- [DIRECTIONS FOR THIS TASK]
Go through the data and copy each line where the string "isPager" appears.

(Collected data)
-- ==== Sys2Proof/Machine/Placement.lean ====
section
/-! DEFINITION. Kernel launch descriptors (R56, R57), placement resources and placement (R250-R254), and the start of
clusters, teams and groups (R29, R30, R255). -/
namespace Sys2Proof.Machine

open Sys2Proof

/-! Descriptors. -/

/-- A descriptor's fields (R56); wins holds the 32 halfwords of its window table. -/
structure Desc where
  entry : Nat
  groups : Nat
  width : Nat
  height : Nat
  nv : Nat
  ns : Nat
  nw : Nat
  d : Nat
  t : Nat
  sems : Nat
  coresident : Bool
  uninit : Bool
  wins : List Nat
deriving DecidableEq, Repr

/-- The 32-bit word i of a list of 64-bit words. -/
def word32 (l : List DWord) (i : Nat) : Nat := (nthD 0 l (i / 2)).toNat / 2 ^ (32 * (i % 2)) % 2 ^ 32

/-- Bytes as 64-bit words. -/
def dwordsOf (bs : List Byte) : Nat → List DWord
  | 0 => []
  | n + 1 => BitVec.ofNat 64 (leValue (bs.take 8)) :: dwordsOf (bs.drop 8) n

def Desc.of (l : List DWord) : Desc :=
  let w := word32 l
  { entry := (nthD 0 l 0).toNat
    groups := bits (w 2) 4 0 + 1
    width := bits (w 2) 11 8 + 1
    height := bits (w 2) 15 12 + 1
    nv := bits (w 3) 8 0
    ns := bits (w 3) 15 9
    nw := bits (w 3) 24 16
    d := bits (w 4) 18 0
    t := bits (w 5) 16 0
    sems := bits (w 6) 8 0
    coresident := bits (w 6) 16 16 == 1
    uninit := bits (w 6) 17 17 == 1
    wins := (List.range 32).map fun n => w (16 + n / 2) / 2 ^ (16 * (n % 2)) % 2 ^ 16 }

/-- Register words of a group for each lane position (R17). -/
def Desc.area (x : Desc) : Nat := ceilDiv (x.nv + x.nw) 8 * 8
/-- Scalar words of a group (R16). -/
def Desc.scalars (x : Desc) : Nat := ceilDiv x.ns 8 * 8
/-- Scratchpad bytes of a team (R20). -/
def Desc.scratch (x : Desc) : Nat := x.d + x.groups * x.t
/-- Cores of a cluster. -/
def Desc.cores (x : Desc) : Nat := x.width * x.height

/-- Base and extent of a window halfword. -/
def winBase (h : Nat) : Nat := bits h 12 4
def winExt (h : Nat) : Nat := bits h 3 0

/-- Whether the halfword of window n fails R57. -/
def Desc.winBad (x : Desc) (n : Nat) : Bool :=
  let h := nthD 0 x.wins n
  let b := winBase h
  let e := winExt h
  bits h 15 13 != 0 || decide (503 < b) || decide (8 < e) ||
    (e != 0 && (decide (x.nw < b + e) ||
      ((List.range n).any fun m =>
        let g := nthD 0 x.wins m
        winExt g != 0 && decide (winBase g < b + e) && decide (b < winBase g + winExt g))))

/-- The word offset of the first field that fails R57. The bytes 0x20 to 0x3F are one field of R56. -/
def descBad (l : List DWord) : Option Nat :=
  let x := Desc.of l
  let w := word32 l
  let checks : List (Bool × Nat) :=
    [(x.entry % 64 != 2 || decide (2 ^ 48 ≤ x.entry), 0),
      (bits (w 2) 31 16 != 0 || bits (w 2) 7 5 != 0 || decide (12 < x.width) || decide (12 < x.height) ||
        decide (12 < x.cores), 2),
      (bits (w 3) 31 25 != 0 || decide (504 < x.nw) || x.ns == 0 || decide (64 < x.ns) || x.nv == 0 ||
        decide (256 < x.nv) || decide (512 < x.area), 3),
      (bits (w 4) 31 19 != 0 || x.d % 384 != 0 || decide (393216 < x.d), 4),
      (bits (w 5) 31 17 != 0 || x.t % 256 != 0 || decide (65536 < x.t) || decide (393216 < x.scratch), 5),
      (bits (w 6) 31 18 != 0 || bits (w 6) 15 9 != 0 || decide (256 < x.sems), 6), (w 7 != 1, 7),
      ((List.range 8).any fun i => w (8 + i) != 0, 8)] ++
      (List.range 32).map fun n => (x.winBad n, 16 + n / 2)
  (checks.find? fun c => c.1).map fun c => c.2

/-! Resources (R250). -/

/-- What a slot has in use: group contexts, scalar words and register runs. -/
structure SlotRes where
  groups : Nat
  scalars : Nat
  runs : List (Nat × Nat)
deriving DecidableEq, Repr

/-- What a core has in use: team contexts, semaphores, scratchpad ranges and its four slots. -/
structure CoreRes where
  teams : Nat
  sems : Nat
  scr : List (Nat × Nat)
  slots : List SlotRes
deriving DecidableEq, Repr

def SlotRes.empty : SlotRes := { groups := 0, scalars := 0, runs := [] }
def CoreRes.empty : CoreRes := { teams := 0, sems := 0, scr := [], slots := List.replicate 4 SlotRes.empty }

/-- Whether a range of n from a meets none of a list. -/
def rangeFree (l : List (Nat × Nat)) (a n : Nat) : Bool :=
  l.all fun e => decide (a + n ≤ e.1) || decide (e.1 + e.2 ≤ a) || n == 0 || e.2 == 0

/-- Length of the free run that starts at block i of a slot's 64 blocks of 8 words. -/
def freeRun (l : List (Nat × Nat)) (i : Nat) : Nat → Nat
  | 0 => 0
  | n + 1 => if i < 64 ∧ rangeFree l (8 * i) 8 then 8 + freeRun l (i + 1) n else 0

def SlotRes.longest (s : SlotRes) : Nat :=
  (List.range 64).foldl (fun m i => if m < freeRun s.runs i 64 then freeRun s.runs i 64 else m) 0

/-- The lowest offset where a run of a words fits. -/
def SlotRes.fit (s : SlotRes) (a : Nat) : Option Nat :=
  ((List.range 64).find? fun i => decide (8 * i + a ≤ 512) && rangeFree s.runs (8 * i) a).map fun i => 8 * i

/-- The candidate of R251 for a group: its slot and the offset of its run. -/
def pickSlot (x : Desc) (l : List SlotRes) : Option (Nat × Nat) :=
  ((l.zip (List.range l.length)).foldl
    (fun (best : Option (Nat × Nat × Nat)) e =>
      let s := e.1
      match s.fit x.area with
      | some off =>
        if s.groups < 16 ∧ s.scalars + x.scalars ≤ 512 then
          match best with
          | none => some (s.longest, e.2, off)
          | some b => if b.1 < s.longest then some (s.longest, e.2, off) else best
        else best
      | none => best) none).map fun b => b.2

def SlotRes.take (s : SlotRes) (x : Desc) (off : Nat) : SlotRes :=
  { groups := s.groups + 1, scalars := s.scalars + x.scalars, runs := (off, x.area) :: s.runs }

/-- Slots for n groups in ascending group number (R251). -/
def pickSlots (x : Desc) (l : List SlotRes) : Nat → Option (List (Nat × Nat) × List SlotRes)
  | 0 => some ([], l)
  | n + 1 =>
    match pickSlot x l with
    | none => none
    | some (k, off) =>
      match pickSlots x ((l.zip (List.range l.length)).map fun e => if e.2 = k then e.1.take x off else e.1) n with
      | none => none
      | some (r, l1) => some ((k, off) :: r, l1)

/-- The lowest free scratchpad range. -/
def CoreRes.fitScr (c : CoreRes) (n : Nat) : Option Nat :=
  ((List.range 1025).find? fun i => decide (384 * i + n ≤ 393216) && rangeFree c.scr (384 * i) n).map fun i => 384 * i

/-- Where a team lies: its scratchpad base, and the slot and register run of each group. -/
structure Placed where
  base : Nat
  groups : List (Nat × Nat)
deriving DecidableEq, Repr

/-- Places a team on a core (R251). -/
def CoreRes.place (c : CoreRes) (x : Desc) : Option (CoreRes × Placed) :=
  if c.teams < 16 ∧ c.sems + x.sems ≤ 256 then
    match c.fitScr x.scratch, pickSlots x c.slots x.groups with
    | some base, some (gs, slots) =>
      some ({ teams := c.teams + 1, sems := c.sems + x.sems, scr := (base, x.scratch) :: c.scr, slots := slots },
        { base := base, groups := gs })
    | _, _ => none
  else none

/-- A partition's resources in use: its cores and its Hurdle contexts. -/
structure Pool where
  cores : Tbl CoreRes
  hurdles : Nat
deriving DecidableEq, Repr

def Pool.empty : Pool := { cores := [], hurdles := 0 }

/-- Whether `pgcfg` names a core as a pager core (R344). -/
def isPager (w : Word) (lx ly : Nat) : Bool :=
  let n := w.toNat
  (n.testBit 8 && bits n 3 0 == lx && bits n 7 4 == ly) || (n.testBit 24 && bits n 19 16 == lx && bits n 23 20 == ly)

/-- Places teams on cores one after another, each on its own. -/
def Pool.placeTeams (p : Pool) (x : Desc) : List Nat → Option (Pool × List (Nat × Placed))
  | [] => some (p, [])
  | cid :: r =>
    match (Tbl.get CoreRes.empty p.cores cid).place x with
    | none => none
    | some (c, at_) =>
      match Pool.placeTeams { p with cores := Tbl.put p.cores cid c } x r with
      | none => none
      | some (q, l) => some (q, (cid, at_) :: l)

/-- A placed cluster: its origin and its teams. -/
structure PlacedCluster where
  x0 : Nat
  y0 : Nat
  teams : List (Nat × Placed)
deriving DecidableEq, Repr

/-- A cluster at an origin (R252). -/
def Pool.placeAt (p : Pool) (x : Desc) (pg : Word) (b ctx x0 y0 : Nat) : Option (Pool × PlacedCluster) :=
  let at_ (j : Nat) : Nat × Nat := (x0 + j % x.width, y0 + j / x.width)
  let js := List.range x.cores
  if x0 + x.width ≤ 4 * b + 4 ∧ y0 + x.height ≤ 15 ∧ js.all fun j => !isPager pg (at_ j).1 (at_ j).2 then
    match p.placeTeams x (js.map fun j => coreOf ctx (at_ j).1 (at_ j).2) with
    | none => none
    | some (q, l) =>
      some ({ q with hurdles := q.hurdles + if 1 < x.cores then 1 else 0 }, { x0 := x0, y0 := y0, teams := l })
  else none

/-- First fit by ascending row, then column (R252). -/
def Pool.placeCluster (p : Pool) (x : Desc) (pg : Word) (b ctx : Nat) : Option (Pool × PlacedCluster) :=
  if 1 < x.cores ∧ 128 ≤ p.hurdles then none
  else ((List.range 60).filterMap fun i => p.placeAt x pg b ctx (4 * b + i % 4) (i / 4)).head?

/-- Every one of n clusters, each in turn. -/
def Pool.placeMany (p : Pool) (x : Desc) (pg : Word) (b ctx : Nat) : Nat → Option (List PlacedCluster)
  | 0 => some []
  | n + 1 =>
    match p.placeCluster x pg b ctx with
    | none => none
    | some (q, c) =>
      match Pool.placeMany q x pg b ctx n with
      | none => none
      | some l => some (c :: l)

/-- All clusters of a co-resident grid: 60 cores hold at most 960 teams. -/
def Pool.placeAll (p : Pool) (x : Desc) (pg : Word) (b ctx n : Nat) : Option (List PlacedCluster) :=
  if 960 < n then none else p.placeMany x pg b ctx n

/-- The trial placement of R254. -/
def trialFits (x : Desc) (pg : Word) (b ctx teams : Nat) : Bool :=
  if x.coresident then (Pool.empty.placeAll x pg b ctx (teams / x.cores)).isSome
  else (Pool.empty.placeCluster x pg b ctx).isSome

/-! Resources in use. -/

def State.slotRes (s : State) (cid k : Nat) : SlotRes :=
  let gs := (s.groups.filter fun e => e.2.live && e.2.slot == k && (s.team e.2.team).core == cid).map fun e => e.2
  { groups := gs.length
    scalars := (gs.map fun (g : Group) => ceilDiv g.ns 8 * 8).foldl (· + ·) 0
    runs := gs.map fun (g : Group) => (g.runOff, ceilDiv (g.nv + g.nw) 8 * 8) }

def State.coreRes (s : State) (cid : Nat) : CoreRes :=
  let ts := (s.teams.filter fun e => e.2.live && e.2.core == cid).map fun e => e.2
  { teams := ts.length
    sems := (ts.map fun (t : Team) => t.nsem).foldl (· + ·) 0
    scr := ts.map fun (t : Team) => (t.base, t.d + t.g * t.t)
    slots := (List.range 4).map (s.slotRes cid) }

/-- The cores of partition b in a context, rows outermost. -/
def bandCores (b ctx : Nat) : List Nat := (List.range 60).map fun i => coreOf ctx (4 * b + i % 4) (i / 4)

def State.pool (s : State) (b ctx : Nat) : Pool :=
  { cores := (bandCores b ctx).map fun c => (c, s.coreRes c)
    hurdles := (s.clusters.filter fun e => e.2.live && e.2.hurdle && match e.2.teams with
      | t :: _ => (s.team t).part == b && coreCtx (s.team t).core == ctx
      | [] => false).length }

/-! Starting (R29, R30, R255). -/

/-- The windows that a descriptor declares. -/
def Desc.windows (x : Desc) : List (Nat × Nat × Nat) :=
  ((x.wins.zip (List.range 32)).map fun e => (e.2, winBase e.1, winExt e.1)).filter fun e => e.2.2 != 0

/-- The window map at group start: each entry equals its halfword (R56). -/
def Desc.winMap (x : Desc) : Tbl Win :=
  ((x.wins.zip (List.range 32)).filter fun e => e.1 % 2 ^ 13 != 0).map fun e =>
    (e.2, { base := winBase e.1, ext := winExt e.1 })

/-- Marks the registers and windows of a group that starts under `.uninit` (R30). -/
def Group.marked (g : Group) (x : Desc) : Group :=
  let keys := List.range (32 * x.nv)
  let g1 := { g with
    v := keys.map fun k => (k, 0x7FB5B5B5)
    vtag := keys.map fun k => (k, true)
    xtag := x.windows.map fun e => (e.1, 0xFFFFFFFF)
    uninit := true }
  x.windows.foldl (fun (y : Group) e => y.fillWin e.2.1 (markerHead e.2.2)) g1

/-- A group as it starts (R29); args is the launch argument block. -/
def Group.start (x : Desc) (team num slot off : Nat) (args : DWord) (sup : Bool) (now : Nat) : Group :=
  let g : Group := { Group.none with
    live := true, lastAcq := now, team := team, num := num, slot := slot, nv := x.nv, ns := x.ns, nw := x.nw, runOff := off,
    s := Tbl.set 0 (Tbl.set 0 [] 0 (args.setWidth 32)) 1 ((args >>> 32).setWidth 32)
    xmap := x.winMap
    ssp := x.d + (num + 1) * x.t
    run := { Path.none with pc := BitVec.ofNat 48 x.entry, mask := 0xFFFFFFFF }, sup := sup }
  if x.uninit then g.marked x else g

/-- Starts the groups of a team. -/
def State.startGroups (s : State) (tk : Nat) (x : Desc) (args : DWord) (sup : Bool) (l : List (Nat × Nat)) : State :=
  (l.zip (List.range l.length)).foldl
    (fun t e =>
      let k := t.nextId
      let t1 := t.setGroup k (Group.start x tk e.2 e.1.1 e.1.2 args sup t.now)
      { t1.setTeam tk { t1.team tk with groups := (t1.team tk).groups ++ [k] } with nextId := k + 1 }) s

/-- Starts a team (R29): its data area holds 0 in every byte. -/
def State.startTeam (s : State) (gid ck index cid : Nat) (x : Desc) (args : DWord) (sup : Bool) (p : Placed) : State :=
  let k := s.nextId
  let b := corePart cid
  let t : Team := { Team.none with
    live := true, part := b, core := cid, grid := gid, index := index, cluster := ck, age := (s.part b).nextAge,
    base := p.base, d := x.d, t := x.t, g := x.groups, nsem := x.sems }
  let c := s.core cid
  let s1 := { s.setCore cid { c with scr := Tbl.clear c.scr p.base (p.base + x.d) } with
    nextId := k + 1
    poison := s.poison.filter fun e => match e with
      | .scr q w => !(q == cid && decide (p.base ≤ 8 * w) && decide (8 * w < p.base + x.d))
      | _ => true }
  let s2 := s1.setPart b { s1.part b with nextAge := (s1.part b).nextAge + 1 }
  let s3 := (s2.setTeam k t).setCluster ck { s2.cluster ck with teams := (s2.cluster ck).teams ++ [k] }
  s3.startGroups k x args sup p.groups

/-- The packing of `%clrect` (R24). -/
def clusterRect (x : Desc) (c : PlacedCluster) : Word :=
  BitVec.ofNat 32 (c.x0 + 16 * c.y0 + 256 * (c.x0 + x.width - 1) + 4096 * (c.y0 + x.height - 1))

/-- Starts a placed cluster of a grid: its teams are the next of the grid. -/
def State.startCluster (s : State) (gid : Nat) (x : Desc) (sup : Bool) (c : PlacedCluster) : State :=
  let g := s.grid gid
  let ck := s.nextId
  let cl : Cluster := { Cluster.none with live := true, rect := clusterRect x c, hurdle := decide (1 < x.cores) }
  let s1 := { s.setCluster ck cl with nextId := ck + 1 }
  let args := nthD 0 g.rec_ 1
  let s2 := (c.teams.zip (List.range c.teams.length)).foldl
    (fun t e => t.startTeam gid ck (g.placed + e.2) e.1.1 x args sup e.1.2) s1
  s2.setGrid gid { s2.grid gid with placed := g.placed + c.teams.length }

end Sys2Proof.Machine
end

- [EXERCISE RESPONSE]
def isPager (w : Word) (lx ly : Nat) : Bool :=
  if x0 + x.width ≤ 4 * b + 4 ∧ y0 + x.height ≤ 15 ∧ js.all fun j => !isPager pg (at_ j).1 (at_ j).2 then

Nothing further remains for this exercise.